<<<<
/-- R205, R258, R336 to R340: what a matrix command that the unit runs leaves in its accumulator tile: ZERO, LOAD and MMA, element by
element of the region, and nothing outside it; what a STORE of one row writes; a poisoned tile; and where the elements of A, B and a LOAD
lie. Where the spec leaves a point open, the statement says the model's choice (notes/assumptions: 46). -/
def Obligations.MatrixResults : Prop :=
  -- the tile after a command
  (∀ (s : State) (core : Nat) (x : MxEntry), cmdBad x.cmd = false →
    let c := x.cmd
    let a := tget Acc.zero (s.core core).acc (mxTile c)
    let r := runCommand s core x
    let b := tget Acc.zero (r.1.core core).acc (mxTile c)
    let w : Nat := if mxWide c then 8 else 4
    let view : Nat := if mxWide c then 0 else 1
    let mode := (s.thread x.gti).ctx.mode
    let issued : Mode := if x.user then .user else if mode = .user then .supervisor else mode
    -- the machine in which the command runs, in the mode that it was issued in
    let u := s.modCtx x.gti fun t => { t with mode := issued }
    let inside (i j : Nat) : Prop := mxRow0 c ≤ i ∧ i < mxRow0 c + mxM c ∧ mxCol0 c ≤ j ∧ j < mxCol0 c + mxN c
    -- every element of the region is f of its place there, and every other stands
    let tile (f : Nat → Nat → Nat) : Prop := ∀ i j, i < mxRows c → j < 64 →
      (inside i j → accRow b w i j 1 = [f (i - mxRow0 c) (j - mxCol0 c)]) ∧ (¬ inside i j → accRow b w i j 1 = accRow a w i j 1)
    (a.poison = true → mxKind c = 0 ∨ mxKind c = 3 ∨ mxWhole c = false → r = (s, false, some (mkFault .matrix 1 0))) ∧
    (a.poison = false ∨ (mxWhole c = true ∧ (mxKind c = 1 ∨ mxKind c = 2)) →
      (mxKind c = 1 → r.2 = (true, none) ∧ b.poison = false ∧ b.flags = (if mxWhole c then 0 else a.flags) ∧ tile fun _ _ => 0) ∧
      (∀ els : Nat → Nat → Nat, mxKind c = 2 →
        (∀ t i, tilesOnly u core t → i < mxM c →
          mxElems t x core ⟨(mxA c).base, (mxA c).geo &&& .ofNat 64 (2 ^ 64 - 1 - 7 * 2 ^ 59)⟩ (typeBytes (mxAfmt c)) (i * (mxA c).rpitch) (mxN c) 0 =
            (t, .ok ((List.range (mxN c)).map (els i)))) →
        r.2 = (true, none) ∧ b.poison = false ∧ (tile fun i j => (widened view (mxAfmt c) (els i j)).1) ∧
        b.flags = (List.range (mxM c)).foldl (fun z i => (List.range (mxN c)).foldl
          (fun z j => z ||| accFlags (widened view (mxAfmt c) (els i j)).2) z) (if mxWhole c then 0 else a.flags)) ∧
      (∀ (kb nb : Nat) (A B SA SB : Nat → Nat → Nat), mxKind c = 0 → mxPair (mxAfmt c) (mxBfmt c) = some (kb, nb) →
        let m : Mma := ⟨x, core, kb, nb, keptWeights u core kb nb x⟩
        MmaReads u m A B SA SB → r.2 = (true, none) ∧ b.poison = false ∧ tile fun i j => mmaElement m A B SA SB i j
          (if c.getLsbD 2 then 0 else (accRow a w (mxRow0 c + i) (mxCol0 c + j) 1).getD 0 0)) ∧
      (mxKind c = 3 → mxM c = 1 →
        let vs := (accRow a w (mxRow0 c) (mxCol0 c) (mxN c)).map fun e => if view = mxAfmt c then (e, (0 : Flags)) else convert (mxAfmt c) view 1 false e
        let bs := vs.flatMap fun v => leBytes (typeBytes (mxAfmt c)) v.1
        let z := writeRun (modAcc u core (mxTile c) fun k => k.orFlags (vs.foldl (fun z v => z ||| v.2) 0)) x.gti (mxA c).base bs bs.length
        r = (z.1.modCtx x.gti (fun t => { t with mode := mode }), false, z.2)))) ∧
  -- what widening answers: the format's own elements stand, and every NaN is the canonical one
  (∀ b, widened 1 1 b = if (fpVal 1 b).isNan then (0x7FC00000, if fpVal 1 b = .nan true then fNV else 0) else (b, 0)) ∧
  -- where the elements lie: in vector registers, and in the own scratchpad without a bank rotation
  ∀ (s : State) (m : Mma), mxScm m.cmd ≠ 5 →
    (∀ i k0 k1, (mxA m.cmd).src = 1 → k0 ≤ k1 → k1 * m.esA ≤ 128 → 0 < m.esA →
      readA m s i k0 k1 = (s, .ok ((List.range (k1 - k0)).map fun d =>
        elementOf (8 * m.esA) ((s.thread m.x.gti).vreg (((mxA m.cmd).base.toNat % 32 + i) % 32)) (k0 + d), []))) ∧
    ((s.core m.core).scratchBad = [] → coreOf m.x.gti = m.core →
      let mem (pos e : Nat) : Nat := leNat (Memory.read (s.core m.core).scratch pos e)
      let free (pos n : Nat) : Prop := 0 < n ∧ pos + n ≤ Config.scratchBytes ∧ guarded (s.core m.core) pos n = false
      (∀ pos i k0 n, (mxA m.cmd).src = 0 → (mxA m.cmd).rc = 0 → (mxA m.cmd).base = .ofNat 64 (2 ^ 60 + pos) → k0 % m.kb = 0 → n ≤ m.kb →
        let at_ := pos + k0 / m.kb * (mxA m.cmd).tpitch + i * (mxA m.cmd).rpitch
        free at_ (n * m.esA) →
        readA m s i k0 (k0 + n) = (s, .ok ((List.range n).map fun d => mem (at_ + d * m.esA) m.esA, []))) ∧
      (∀ pos k j0 n, (mxB m.cmd).src = 0 → (mxB m.cmd).rc = 0 → (mxB m.cmd).base = .ofNat 64 (2 ^ 60 + pos) →
        let at_ := pos + k / m.kb * (mxB m.cmd).tpitch + k % m.kb * (mxB m.cmd).rpitch + j0 * m.esB
        free at_ (n * m.esB) →
        readBRows m j0 (j0 + n) k 1 s = (s, .ok [(List.range n).map fun d => mem (at_ + d * m.esB) m.esB])))

/-! ## Encoding, fetching, and the machine as a whole -/

/-- R216 to R224: words written out from the formats, and the instructions that they stand for. -/
def Obligations.DecodedWords : Prop :=
  -- R: M OP G D A B F
  decode 0b0_000001_00000_00001_00010_00011_00000 = .ok (.add ⟨false, 0, 1, 2, 3⟩) ∧
  decode 0b1_001000_00011_00001_00010_00101_00010 = .ok (.bfi ⟨true, 3, 1, 2, 5⟩) ∧
  decode 0b0_001001_10001_01111_00010_00011_00010 = .ok (.cmpLtS64 ⟨false, 17, 15, 2, 3⟩) ∧
  -- I: M OP G D A K; mtcr 0x022, x10
  decode 0b0_000010_00000_00100_00101_1111111111 = .ok (.addi ⟨false, 0, 4, 5, 0x3FF⟩) ∧
  decode 0x2C002822 = .ok (.mtcr ⟨false, 0, 0, 10, 0x22⟩) ∧
  -- M: M OP G D A W O X; ld.n32 x5, [x6 + 28]
  decode 0b0_011010_00000_00101_00110_00_00_000111 = .ok (.ldN32 ⟨false, 0, 5, 6, 0, 0, 7⟩) ∧
  -- B: M OP G K
  decode 0b0_010000_00001_11111111111111111111 = .ok (.br ⟨false, 1, 0xFFFFF⟩) ∧
  -- V, VM, A, T
  decode 0b0_110000_00001_00010_00011_001_010_0000 = .ok (.vadd ⟨false, 1, 2, 3, 1, 2⟩) ∧
  decode 0b0_100110_00000_01001_01010_00_00_000_1_00 = .ok (.aadd ⟨false, 0, 9, 10, 0, 0, 0, true⟩) ∧ decode 0x5044A806 = .ok (.acas ⟨false, 4, 9, 10, 0, 0, 0, true⟩) ∧
  decode 0b0_101010_01_0011_00010_00011_00001_0001 = .ok (.tld ⟨false, 1, 3, 2, 3, 1⟩) ∧
  -- R284: sysc, monc and brk
  decode 0x28000007 = .ok (.sysc ⟨false, 0, 0, 0, 0⟩) ∧ decode 0x28000008 = .ok (.monc ⟨false, 0, 0, 0, 0⟩) ∧
  decode 0x28000009 = .ok (.brk ⟨false, 0, 0, 0, 0⟩) ∧
  -- R221 to R224: modifier words, whose bit 31 is 0
  decode 0b0_111110_1000000000000000000000001 = .ok (.himm ⟨0x1000001⟩) ∧
  decode 0b0_111101_00010_011_1_10_1_0000000000000 = .ok (.hmod ⟨2, 3, true, 2, true⟩) ∧
  decode 0b0_111111_000011_1_0_1_10_00000000000000 = .ok (.rep ⟨3, true, false, true, 2⟩) ∧
  (∃ e, decode 0b1_111110_0000000000000000000000000 = .error e) ∧ (∃ e, decode 0 = .error e)

/-- R215 to R234: decoding gives an instruction back from its word, with every operand at every value that the encoding admits; and no
word has two meanings. -/
def Obligations.DecodeEncode : Prop :=
  (∀ (i : Instr) (w : BitVec 32), i.wf = true → encode i = some w → decode w = .ok i) ∧
  (∀ (i : Instr) (w : BitVec 32), decode w = .ok i → i.wf = true ∧ encode i = some w)

/-- R158, R198, R203, R213, R215, R410: a step that issues a thread runs the instruction that a word encodes: the four bytes at its PC,
in a line of its core's instruction cache, or its displaced word. A word that encodes none raises ILLEGAL_INSTRUCTION. A step that
delivers a message, or takes an input, performs that event. Where the spec leaves a point open, the statement says the model's choice
(notes/assumptions: 1, 38, 107). -/
def Obligations.StepRuns : Prop :=
  ∀ (s : State) (rest : List Pick),
    (∀ (g a k : Nat) (l : ILine),
      let h := s.thread g
      let core := coreOf g
      let v : State := { s with choice := rest, cur := g }
      let u := fetchLines v core h.ctx.ids.job (a / 128) (h.ctx.mode == .user)
      let w : BitVec 32 := .ofNat 32 (l.data.toNat / 2 ^ (8 * (a % 128)))
      s.choice = .issue g :: rest → g < 2 ^ 33 → h.status = .ready → h.stage = .start → h.displaced = false → h.pend = [] → h.stepDue = false →
      doomedBy v g = none → takeable v g = none → v.resolve g (wordAddr h.ctx.pc) .fetch = .ok (.linear a) →
      l1iFind (u.core core) h.ctx.ids.job (a / 128) = some (k, l) → l.mark = none → permOk l.perms (h.ctx.mode == .user) false true = true → u.linkHeld = false →
      (∀ i, decode w = .ok i → step s = exec i u) ∧ (∀ e, decode w = .error e → step s = exec (.illegalEncoding ⟨w⟩) u)) ∧
    -- R410: a word that no link can bring now is fetched at a later turn
    (∀ g a : Nat,
      let h := s.thread g
      let v : State := { s with choice := rest, cur := g }
      s.choice = .issue g :: rest → g < 2 ^ 33 → h.status = .ready → h.stage = .start → h.displaced = false → h.pend = [] → h.stepDue = false →
      doomedBy v g = none → takeable v g = none → v.resolve g (wordAddr h.ctx.pc) .fetch = .ok (.linear a) → s.linkHeld = false →
      (fetchLines v (coreOf g) h.ctx.ids.job (a / 128) (h.ctx.mode == .user)).linkHeld = true → step s = .next (concluded v v)) ∧
    (∀ g : Nat,
      let h := s.thread g
      let v : State := { s with choice := rest, cur := g }
      s.choice = .issue g :: rest → g < 2 ^ 33 → h.status = .ready → h.displaced = true → doomedBy v g = none →
      (∀ i, decode h.ctx.xeq = .ok i → step s = exec i v) ∧ (∀ e, decode h.ctx.xeq = .error e → step s = exec (.illegalEncoding ⟨h.ctx.xeq⟩) v)) ∧
    -- R15, R203: an address that no word can be fetched from; R170, R171, R282: a thread that a cancel stops before its next instruction
    (∀ g : Nat,
      let h := s.thread g
      let v : State := { s with choice := rest, cur := g }
      let pc := wordAddr h.ctx.pc
      s.choice = .issue g :: rest → g < 2 ^ 33 → h.status = .ready →
      (h.stage = .start → h.displaced = false → h.pend = [] → h.stepDue = false → doomedBy v g = none → takeable v g = none →
        (∀ k, v.resolve g pc .fetch = .error k → step s = exec (.trapEntry ⟨g, mkFault .translation k pc⟩) v) ∧
        (bits pc 63 60 = 1 ∧ bits pc 59 57 = 0 ∨ bits pc 63 60 = 2 → bits pc 56 19 = 0 →
          step s = exec (.trapEntry ⟨g, mkFault .translation kSpaceOp pc⟩) v)) ∧
      (∀ k, doomedBy v g = some k → step s = exec (.cancelFlood ⟨coreOf g, k⟩) v)) ∧
    (∀ (n : Nat) (f : Flight), s.choice = .deliver n :: rest → mayDeliver { s with choice := rest } n = true → s.agenda[n]? = some f →
      step s = exec f.ev.instr { s with choice := rest, agenda := dropAt s.agenda n }) ∧
    (∀ (e : Event) (more : List Event), s.choice = .input :: rest → s.inputs = e :: more →
      step s = exec e.instr { s with choice := rest, inputs := more }) ∧
    -- R425, R428, R429: what happens to the hardware of itself
    ∀ c : Chance, s.choice = .chance c :: rest → step s = .next (concluded { s with choice := rest } (befall { s with choice := rest } c))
>>>>
● **Required work**: From the entries above, list each line with "machine" in it.

● **Solution**:
    -- the machine in which the command runs, in the mode that it was issued in
/-! ## Encoding, fetching, and the machine as a whole -/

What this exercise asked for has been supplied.